(Material for the task begins)

-- ==== Sys2Proof/Laws/State.lean ====
section
/-!
SUPPORT. What each shared operation of Machine/Ops.lean leaves alone, one lemma for a field and an operation, so that no proof
unfolds a record update.
-/
namespace Sys2Proof.Machine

(Material for the task ends)

Your assignment: Tally of lines with the word "Machine": work out how many lines in the records hold it, and give that number only.

Answer box: 2